EUR/USD Last week, the EUR/USD pair reached a two-year low. The pair declined on the back of very strong Nonfarm payrolls data. This great U.S. labour data increased speculation regarding an earlier increase of interest rates. Therefore, the main event of last week was the FOMC Meeting Minutes which should have brought some more positive news. However, the Fed released the report in a dovish tone and did not signal any hints of an interest rates hike. The price almost reached the 1.28 level, which means that within four days the pair rose by almost 300 pips! This week might begin without higher volatility as the U.S. market has remained closed. On Tuesday, a great trading opportunity connected with the German ZEW Economic Sentiment is expected. The prediction is to see the lowest number since November 2012. This would create additional pressure on the Euro and there may be a drop in the EUR/USD. On Wednesday, pay attention to Mario Draghi’s speech. He is delivering opening remarks at the 7th Statistics Conference organized by the European Central Bank. On Thursday, the EU inflation data will be released and there may be some further downward pressure on the pair.
GBP/USD The GBP/USD pair is showing the same pattern as described in the EUR/USD paragraph. The pair increased about 275 pips by Thursday and reversed at the 1.6225 level. At the end of the week there was price correction, and the pair is now moving around 1.6115. This week, keep an eye on the U.K. CPI data, which will be released on Tuesday. Contrarily from the EU, the U.K. does not face low inflation pressure and the release is expected to come out around 1.4%. On Wednesday, the U.K. labour data will be announced (Claimant Count Change and Unemployment rate) which should increase volatility of the pair. Later on Wednesday there may be concern about U.S. data – Retail sales and PPI. On Friday, listen to Janet Yellen's speech on the Inequality of Business Opportunity at the Boston Economic Conference.
GOLD The price of gold plunged down to $1,182/ounce last week, however, it has recovered to $1,230/ounce. The price was first pulled up by the psychical demand and a weaker dollar, which corrected its previous gains. However, at the end of last week the price increased on the back of a negative global outlook.
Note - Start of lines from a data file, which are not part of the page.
-- ==== Sys2Proof/Tests/Slice0.lean ====
section
/-! SUPPORT. Small tests: the refusals of ill-formed terms, a witness for the hypotheses of each statement, and single steps whose
expected outcome is worked out from the rule named in the docstring. -/

open Sys2Proof Sys2Proof.Machine

namespace Sys2Proof.Tests

set_option maxRecDepth 20000

/-! ## Helpers -/

/-- The state after a command. -/
def after (c : Instr) (s : State) : State :=
  match exec c s with
  | .next t => t
  | _ => s

/-- Words stored at offsets of the area. -/
def stored (ws : List (Nat × Nat)) (b : Bus) : Bus := Bus.pokes (ws.map fun e => (word e.1, word e.2)) b

/-- Words stored one after another from an offset. -/
def storedFrom (o : Nat) (ws : List Nat) (b : Bus) : Bus := stored ((List.range ws.length).zip ws |>.map fun e => (o + e.1, e.2)) b

/-- The notices handed on. -/
def notices (s : State) : List NoticeBody := s.notices.inbox.flatMap (·.parts)

/-- In service with a pool of 16 cells at offset 80, the bitmap at 64, the session OPEN, and nothing present. -/
def running : State :=
  { State.reset with
    bus := { Bus.reset with phase := .running, area := some 0 }
    params := { Params.reset with poolOffset := 80, cellCount := 16, bitmapOffset := 64, formatTable := 6000, keyTable := 8000 }
    session := { SessionUnit.reset with state := .opened, tod := some 342000 }
    intake := { Intake.reset with state := .waiting, current := some 0 } }

/-- Intake TAKING a posting in cell 0, given from its sequence word on, the last of its chain, with last sequence 40. -/
def posting (ws : List Nat) : State :=
  { running with
    bus := storedFrom 80 ([0x5A01, 0xFFFF] ++ ws) running.bus
    intake := { running.intake with state := .taking, lastSeq := some 40 } }

/-- A posting with a record in the price store. -/
def postingOn (i : Ix) (r : Record) (ws : List Nat) : State := (posting ws).setRecord i r

/-- `State.Holds` as one check. -/
def holds (n : Named) (s : State) : Bool :=
  s.inService && decide (s.intake.state = .taking) && !s.intake.owed && decide (s.intake.current = some 0)
    && decide (0 < s.params.cellCount) && decide (s.bus.script = []) && decide (s.namedAt 0 = n) && decide (s.intake.lastSeq ≠ some (s.posted 0 2))

theorem holds_iff (n : Named) (s : State) (h : holds n s = true) : s.Holds n 0 := by
  simp only [holds, Bool.and_eq_true, decide_eq_true_eq, Bool.not_eq_true'] at h
  obtain ⟨⟨⟨⟨⟨⟨⟨a, b⟩, c⟩, d⟩, i⟩, e⟩, f⟩, g⟩ := h
  exact ⟨a, b, c, d, i, e, f, g⟩

/-- Words 48 and 49 and the state word of cell 0 stand clear of the words of a look, so that `Taken` says what is written there; the
bitmap of the 16 cells is the one word 64. -/
theorem test_taken_words : (∀ o, running.params.isBitmapWord o ↔ o = 64) ∧
    ¬ running.params.lookWords (running.params.cellWord 0 0) ∧ running.params.cellWord 0 0 = 80 := by
  have h : ∀ o, running.params.isBitmapWord o ↔ o = 64 := fun o =>
    ⟨fun ⟨k, hk, e⟩ => e.trans ((by decide : ∀ j : Fin 16, running.params.bitmapWord j.val = 64) ⟨k, hk⟩), fun e => ⟨0, by decide, e⟩⟩
  refine ⟨h, ?_, by decide⟩
  rintro (e | e)
  · revert e; decide
  · rw [h] at e; revert e; decide

/-! ## Well-formed terms -/

/-- R177: 1 to 6 are commands; 0 and 7 are not. -/
theorem test_wellFormed_unknownCommand : [0, 1, 6, 7].map (fun w => (Instr.unknownCommand w).wellFormed) = [true, false, false, true] := by
  decide
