-- ==== Sys2Proof/Machine/Dispatch.lean ====
section
/-! DEFINITION. One arm per operation, each a call of its meaning. -/

namespace Sys2Proof.Machine

/-- The meaning of an operation (00_scope R5). -/
def exec (i : Instr) (s : State) : Host.Outcome State Fault Refusal :=
  match i with
  | .voll c v a => Sys2Proof.Machine.execVoll c v a s
  | .volr c v a => Sys2Proof.Machine.execVolr c v a s
  | .pitch c v a => Sys2Proof.Machine.execPitch c v a s
  | .adsr1 c v a => Sys2Proof.Machine.execAdsr1 c v a s
  | .adsr2 c v a => Sys2Proof.Machine.execAdsr2 c v a s
  | .envx c v a => Sys2Proof.Machine.execEnvx c v a s
  | .volxl c v a => Sys2Proof.Machine.execVolxl c v a s
  | .volxr c v a => Sys2Proof.Machine.execVolxr c v a s
  | .ssaH c v a => Sys2Proof.Machine.execSsaH c v a s
  | .ssaL c v a => Sys2Proof.Machine.execSsaL c v a s
  | .lsaH c v a => Sys2Proof.Machine.execLsaH c v a s
  | .lsaL c v a => Sys2Proof.Machine.execLsaL c v a s
  | .naxH c v a => Sys2Proof.Machine.execNaxH c v a s
  | .naxL c v a => Sys2Proof.Machine.execNaxL c v a s
  | .pmonL c a => Sys2Proof.Machine.execPmonL c a s
  | .pmonH c a => Sys2Proof.Machine.execPmonH c a s
  | .nonL c a => Sys2Proof.Machine.execNonL c a s
  | .nonH c a => Sys2Proof.Machine.execNonH c a s
  | .vmixlL c a => Sys2Proof.Machine.execVmixlL c a s
  | .vmixlH c a => Sys2Proof.Machine.execVmixlH c a s
  | .vmixelL c a => Sys2Proof.Machine.execVmixelL c a s
  | .vmixelH c a => Sys2Proof.Machine.execVmixelH c a s
  | .vmixrL c a => Sys2Proof.Machine.execVmixrL c a s
  | .vmixrH c a => Sys2Proof.Machine.execVmixrH c a s
  | .vmixerL c a => Sys2Proof.Machine.execVmixerL c a s
  | .vmixerH c a => Sys2Proof.Machine.execVmixerH c a s
  | .mmix c a => Sys2Proof.Machine.execMmix c a s
  | .attr c a => Sys2Proof.Machine.execAttr c a s
  | .irqaH c a => Sys2Proof.Machine.execIrqaH c a s
  | .irqaL c a => Sys2Proof.Machine.execIrqaL c a s
  | .konL c a => Sys2Proof.Machine.execKonL c a s
  | .konH c a => Sys2Proof.Machine.execKonH c a s
  | .koffL c a => Sys2Proof.Machine.execKoffL c a s
  | .koffH c a => Sys2Proof.Machine.execKoffH c a s
  | .tsaH c a => Sys2Proof.Machine.execTsaH c a s
  | .tsaL c a => Sys2Proof.Machine.execTsaL c a s
  | .unmapped ra a => Sys2Proof.Machine.execUnmapped ra a s
  | .admas c a => Sys2Proof.Machine.execAdmas c a s
  | .esaH c a => Sys2Proof.Machine.execEsaH c a s
  | .esaL c a => Sys2Proof.Machine.execEsaL c a s
  | .dAPF0_H c a => Sys2Proof.Machine.execDAPF0_H c a s
  | .dAPF0_L c a => Sys2Proof.Machine.execDAPF0_L c a s
  | .dAPF1_H c a => Sys2Proof.Machine.execDAPF1_H c a s
  | .dAPF1_L c a => Sys2Proof.Machine.execDAPF1_L c a s
  | .mSAME0_H c a => Sys2Proof.Machine.execMSAME0_H c a s
  | .mSAME0_L c a => Sys2Proof.Machine.execMSAME0_L c a s
  | .mSAME1_H c a => Sys2Proof.Machine.execMSAME1_H c a s
  | .mSAME1_L c a => Sys2Proof.Machine.execMSAME1_L c a s
  | .mCOMB1_0_H c a => Sys2Proof.Machine.execMCOMB1_0_H c a s
  | .mCOMB1_0_L c a => Sys2Proof.Machine.execMCOMB1_0_L c a s
  | .mCOMB1_1_H c a => Sys2Proof.Machine.execMCOMB1_1_H c a s
  | .mCOMB1_1_L c a => Sys2Proof.Machine.execMCOMB1_1_L c a s
  | .mCOMB2_0_H c a => Sys2Proof.Machine.execMCOMB2_0_H c a s
  | .mCOMB2_0_L c a => Sys2Proof.Machine.execMCOMB2_0_L c a s
  | .mCOMB2_1_H c a => Sys2Proof.Machine.execMCOMB2_1_H c a s
  | .mCOMB2_1_L c a => Sys2Proof.Machine.execMCOMB2_1_L c a s
  | .dSAME0_H c a => Sys2Proof.Machine.execDSAME0_H c a s
  | .dSAME0_L c a => Sys2Proof.Machine.execDSAME0_L c a s
  | .dSAME1_H c a => Sys2Proof.Machine.execDSAME1_H c a s
  | .dSAME1_L c a => Sys2Proof.Machine.execDSAME1_L c a s
  | .mDIFF0_H c a => Sys2Proof.Machine.execMDIFF0_H c a s
  | .mDIFF0_L c a => Sys2Proof.Machine.execMDIFF0_L c a s
  | .mDIFF1_H c a => Sys2Proof.Machine.execMDIFF1_H c a s
  | .mDIFF1_L c a => Sys2Proof.Machine.execMDIFF1_L c a s
  | .mCOMB3_0_H c a => Sys2Proof.Machine.execMCOMB3_0_H c a s
  | .mCOMB3_0_L c a => Sys2Proof.Machine.execMCOMB3_0_L c a s
  | .mCOMB3_1_H c a => Sys2Proof.Machine.execMCOMB3_1_H c a s
  | .mCOMB3_1_L c a => Sys2Proof.Machine.execMCOMB3_1_L c a s
  | .mCOMB4_0_H c a => Sys2Proof.Machine.execMCOMB4_0_H c a s
  | .mCOMB4_0_L c a => Sys2Proof.Machine.execMCOMB4_0_L c a s
  | .mCOMB4_1_H c a => Sys2Proof.Machine.execMCOMB4_1_H c a s
  | .mCOMB4_1_L c a => Sys2Proof.Machine.execMCOMB4_1_L c a s
  | .dDIFF0_H c a => Sys2Proof.Machine.execDDIFF0_H c a s
  | .dDIFF0_L c a => Sys2Proof.Machine.execDDIFF0_L c a s
  | .dDIFF1_H c a => Sys2Proof.Machine.execDDIFF1_H c a s
  | .dDIFF1_L c a => Sys2Proof.Machine.execDDIFF1_L c a s
  | .mAPF1_0_H c a => Sys2Proof.Machine.execMAPF1_0_H c a s
  | .mAPF1_0_L c a => Sys2Proof.Machine.execMAPF1_0_L c a s
  | .mAPF1_1_H c a => Sys2Proof.Machine.execMAPF1_1_H c a s
  | .mAPF1_1_L c a => Sys2Proof.Machine.execMAPF1_1_L c a s
  | .mAPF2_0_H c a => Sys2Proof.Machine.execMAPF2_0_H c a s
  | .mAPF2_0_L c a => Sys2Proof.Machine.execMAPF2_0_L c a s
  | .mAPF2_1_H c a => Sys2Proof.Machine.execMAPF2_1_H c a s
  | .mAPF2_1_L c a => Sys2Proof.Machine.execMAPF2_1_L c a s
  | .eeaH c a => Sys2Proof.Machine.execEeaH c a s
  | .eeaL c a => Sys2Proof.Machine.execEeaL c a s
  | .endxL c a => Sys2Proof.Machine.execEndxL c a s
  | .endxH c a => Sys2Proof.Machine.execEndxH c a s
  | .statx c a => Sys2Proof.Machine.execStatx c a s
  | .mvoll c a => Sys2Proof.Machine.execMvoll c a s
  | .mvolr c a => Sys2Proof.Machine.execMvolr c a s
  | .evoll c a => Sys2Proof.Machine.execEvoll c a s
  | .evolr c a => Sys2Proof.Machine.execEvolr c a s
  | .avoll c a => Sys2Proof.Machine.execAvoll c a s
  | .avolr c a => Sys2Proof.Machine.execAvolr c a s
  | .bvoll c a => Sys2Proof.Machine.execBvoll c a s
  | .bvolr c a => Sys2Proof.Machine.execBvolr c a s
  | .mvolxl c a => Sys2Proof.Machine.execMvolxl c a s
  | .mvolxr c a => Sys2Proof.Machine.execMvolxr c a s
  | .vIIR c a => Sys2Proof.Machine.execVIIR c a s
  | .vCOMB1 c a => Sys2Proof.Machine.execVCOMB1 c a s
  | .vCOMB2 c a => Sys2Proof.Machine.execVCOMB2 c a s
  | .vCOMB3 c a => Sys2Proof.Machine.execVCOMB3 c a s
  | .vCOMB4 c a => Sys2Proof.Machine.execVCOMB4 c a s
  | .vWALL c a => Sys2Proof.Machine.execVWALL c a s
  | .vAPF1 c a => Sys2Proof.Machine.execVAPF1 c a s
  | .vAPF2 c a => Sys2Proof.Machine.execVAPF2 c a s
  | .vIN0 c a => Sys2Proof.Machine.execVIN0 c a s
  | .vIN1 c a => Sys2Proof.Machine.execVIN1 c a s
  | .spdifOut a => Sys2Proof.Machine.execSpdifOut a s
  | .irqstat a => Sys2Proof.Machine.execIrqstat a s
  | .spdifMode a => Sys2Proof.Machine.execSpdifMode a s
  | .spdifMedia a => Sys2Proof.Machine.execSpdifMedia a s
  | .run n => Sys2Proof.Machine.execRun n s
  | .runDma c n => Sys2Proof.Machine.execRunDma c n s
  | .dmaWr c n => Sys2Proof.Machine.execDmaWr c n s
  | .dmaRd c n => Sys2Proof.Machine.execDmaRd c n s
  | .reset => Sys2Proof.Machine.execReset s

end Sys2Proof.Machine
end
The International Monetary Fund downgraded the global outlook for 2015, and stated that the pre-crisis pace of growth might not ever be reached again. Such a statement sent the stocks sharply down. The S&P 500 index fell below 1,900 – the lowest since April. U.K. stock index FTSE is also suffering, on its own 1-year low. The general negative mood will now keep the safe-haven demand up and, therefore, gold should maintain its recent quick gains. This week pay attention to the U.S. data and to speeches by FOMC members. On Thursdayday, Charles Plosser will speak about economic outlook.
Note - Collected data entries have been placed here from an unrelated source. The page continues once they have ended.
/-- With a burst due on a write transfer without Auto-DMA: RUNDMA stores the next min(32, size) host words at TADDR on (modulo 2^20) and no other byte, moves TADDR and the host position on by as many, takes them off the size, re-arms the countdown, and signals DmaDone exactly if the size reaches 0; a word of the host's stream before its end is the stream's own element (that the stream stands with the transfer is the model's choice, log 6); with DMA a source and IrqEnable set, one interrupt signal of the core is sent for each word moved that lies at IRQA and the cause is set if there is one, in every other case none. Nothing else changes and no other signal is sent. (46_dma R401, 46_dma R405, 46_dma R407, 46_dma R408, 46_dma R409, 60_exceptions R443, 60_exceptions R444) -/
def Obligations.WriteBurstMovesWordsToRam : Prop :=
  ∀ (c : CoreId) (n : Half) (s : State),
    let k := s.core c
    let len := min 32 k.dma.size
    let hit := s.cfg.irqSources.dma = true ∧ k.attr.getLsbD 6 = true ∧ ∃ i, i < len ∧ wrapAdd k.taddr i = k.irqa
    let hits :=
      if s.cfg.irqSources.dma = true ∧ k.attr.getLsbD 6 = true
      then (List.range len).countP fun i => wrapAdd k.taddr i == k.irqa else 0
    k.dma.size ≠ 0 → k.dma.count - n.toNat ≤ 0 → k.dma.dir = .write → k.admas.getLsbD c.num = false →
    ∃ t, exec (.runDma c n) s = .next t ∧ SameOutsideEngine s t ∧
      (∀ i, i < len → ramRead t.engine.ram (wrapAdd k.taddr i) =
        k.dma.hostWord (missingWords s) (k.dma.hostPos + i)) ∧
      (∀ i, i < len → k.dma.hostPos + i < k.dma.stream.length →
        ramRead t.engine.ram (wrapAdd k.taddr i) = k.dma.stream.getD (k.dma.hostPos + i) 0) ∧
      (∀ b, (∀ i, i < len → b / 2 ≠ (wrapAdd k.taddr i).toNat) →
        readByte? t.engine.ram b = readByte? s.engine.ram b) ∧
      t.core c = { k with
        taddr := wrapAdd k.taddr len
        dma := { k.dma with
          size := k.dma.size - len, hostPos := k.dma.hostPos + len, count := s.cfg.dmaBurstCycles.val } } ∧
      (∀ c', c' ≠ c → t.core c' = s.core c') ∧
      t.engine.log =
        (if k.dma.size ≤ 32 then [.dmaDone c] else []) ++ List.replicate hits (.irq c) ++ s.engine.log ∧
      (∀ c', t.engine.irqstat.cause c' = true ↔ s.engine.irqstat.cause c' = true ∨ c' = c ∧ hit) ∧
      t.engine.irqstat.half = s.engine.irqstat.half

/-- With a burst due on a read transfer, Auto-DMA active or not: RUNDMA delivers the words at TADDR on in ascending order, changes no byte of RAM, moves TADDR and the host position on, takes the words off the size, re-arms the countdown, and signals DmaDone after them exactly if the size reaches 0; with DMA a source and IrqEnable set, a word at IRQA is followed by one interrupt signal of the core and the cause is set, in every other case none. Nothing else changes and no other signal is sent. (46_dma R403, 46_dma R405, 46_dma R407, 46_dma R408, 46_dma R409, 60_exceptions R443, 60_exceptions R444) -/
def Obligations.ReadBurstDeliversWords : Prop :=
  ∀ (c : CoreId) (n : Half) (s : State),
    let k := s.core c
    let len := min 32 k.dma.size
    let hit := s.cfg.irqSources.dma = true ∧ k.attr.getLsbD 6 = true ∧ ∃ i, i < len ∧ wrapAdd k.taddr i = k.irqa
    k.dma.size ≠ 0 → k.dma.count - n.toNat ≤ 0 → k.dma.dir = .read →
    ∃ t, exec (.runDma c n) s = .next t ∧ SameOutsideEngine s t ∧ SameRam s t ∧
      t.core c = { k with
        taddr := wrapAdd k.taddr len
        dma := { k.dma with
          size := k.dma.size - len, hostPos := k.dma.hostPos + len, count := s.cfg.dmaBurstCycles.val } } ∧
      (∀ c', c' ≠ c → t.core c' = s.core c') ∧
      t.engine.log =
        (if k.dma.size ≤ 32 then [.dmaDone c] else []) ++
          ((List.range len).flatMap fun i =>
            Event.dmaWord c (ramRead s.engine.ram (wrapAdd k.taddr i)) ::
              if s.cfg.irqSources.dma = true ∧ k.attr.getLsbD 6 = true ∧ wrapAdd k.taddr i = k.irqa
              then [Event.irq c] else []).reverse ++
          s.engine.log ∧
      (∀ c', t.engine.irqstat.cause c' = true ↔ s.engine.irqstat.cause c' = true ∨ c' = c ∧ hit) ∧
      t.engine.irqstat.half = s.engine.irqstat.half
EUR/USD Last week the EUR/USD pair was again under pressure. It continued its bearish movement downwards. By the end of the week it touched below the 1.2500 level. This means that within the last two weeks the pair erased about 400 pips! The pair is being driven down alongside the weakening Euro. The Euro has been declining on the back of negative news from European countries. Inflation does not seem not to be picking up despite cutting the interest rates in the beginning of September. Mario Draghi’s speech on Thursday was more dovish; however, the main movement on the pair came with the Non-farm payrolls data. The U.S. dollar strengthened as the unemployment rate in the U.S. fell to a 6-year low and, therefore, boosted the speculation over an earlier interest rates hike. This week pay attention to a new strong support level at 1.2500. This level might be broken with negative German Factory Orders data which is coming out on Monday. On Wednesday, pay attention to the FOMC Meeting Minutes and on Thursday, listen to Mario Draghi’s speech at the Brookings Institution in Washington DC.
GBP/USD The GBP/USD pair dropped sharply during last week. The pair started at 1.6250 and fell to 1.5950, which means a decline of 300 pips within 5 trading days. The pair reacted mostly on the great U.S. labour data which pushed the pair below 1.6000. The pair is now the lowest its been since November 2013. The Bank of England policy maker Ben Broadbent stated that the economic recovery might not be strong enough to increase the interest rates. The previous speculation bet on an interest rates hike in February, however it is now more likely to happen in June. This week, pay attention to the U.K. Manufacturing Production on Tuesday, the FOMC Monetary Meeting Minutes on Wednesday, and the U.K. Official bank rate announcement on Thursday.
GOLD The price of gold plunged down on the back of strong Unemployment data from the U.S. and fell as low as $1,182/ounce. The price has been already been around $1,180/ounce twice since 2010. Once was in mid-June 2013, when the first information about scaling back the U.S. quantitative easing program appeared. The second time was in December 2013, when the Fed finally withdrew the first $10/billion a month from the monetary stimulus. This time, the price declined as investors see the interest rates hike more likely in mid-2015 as opposed to later in the year. The lower price may be very interesting for physical demand and there may be some bullish movement soon. Another big drop may come with the FOMC Meeting Minutes which are coming out on Wednesday.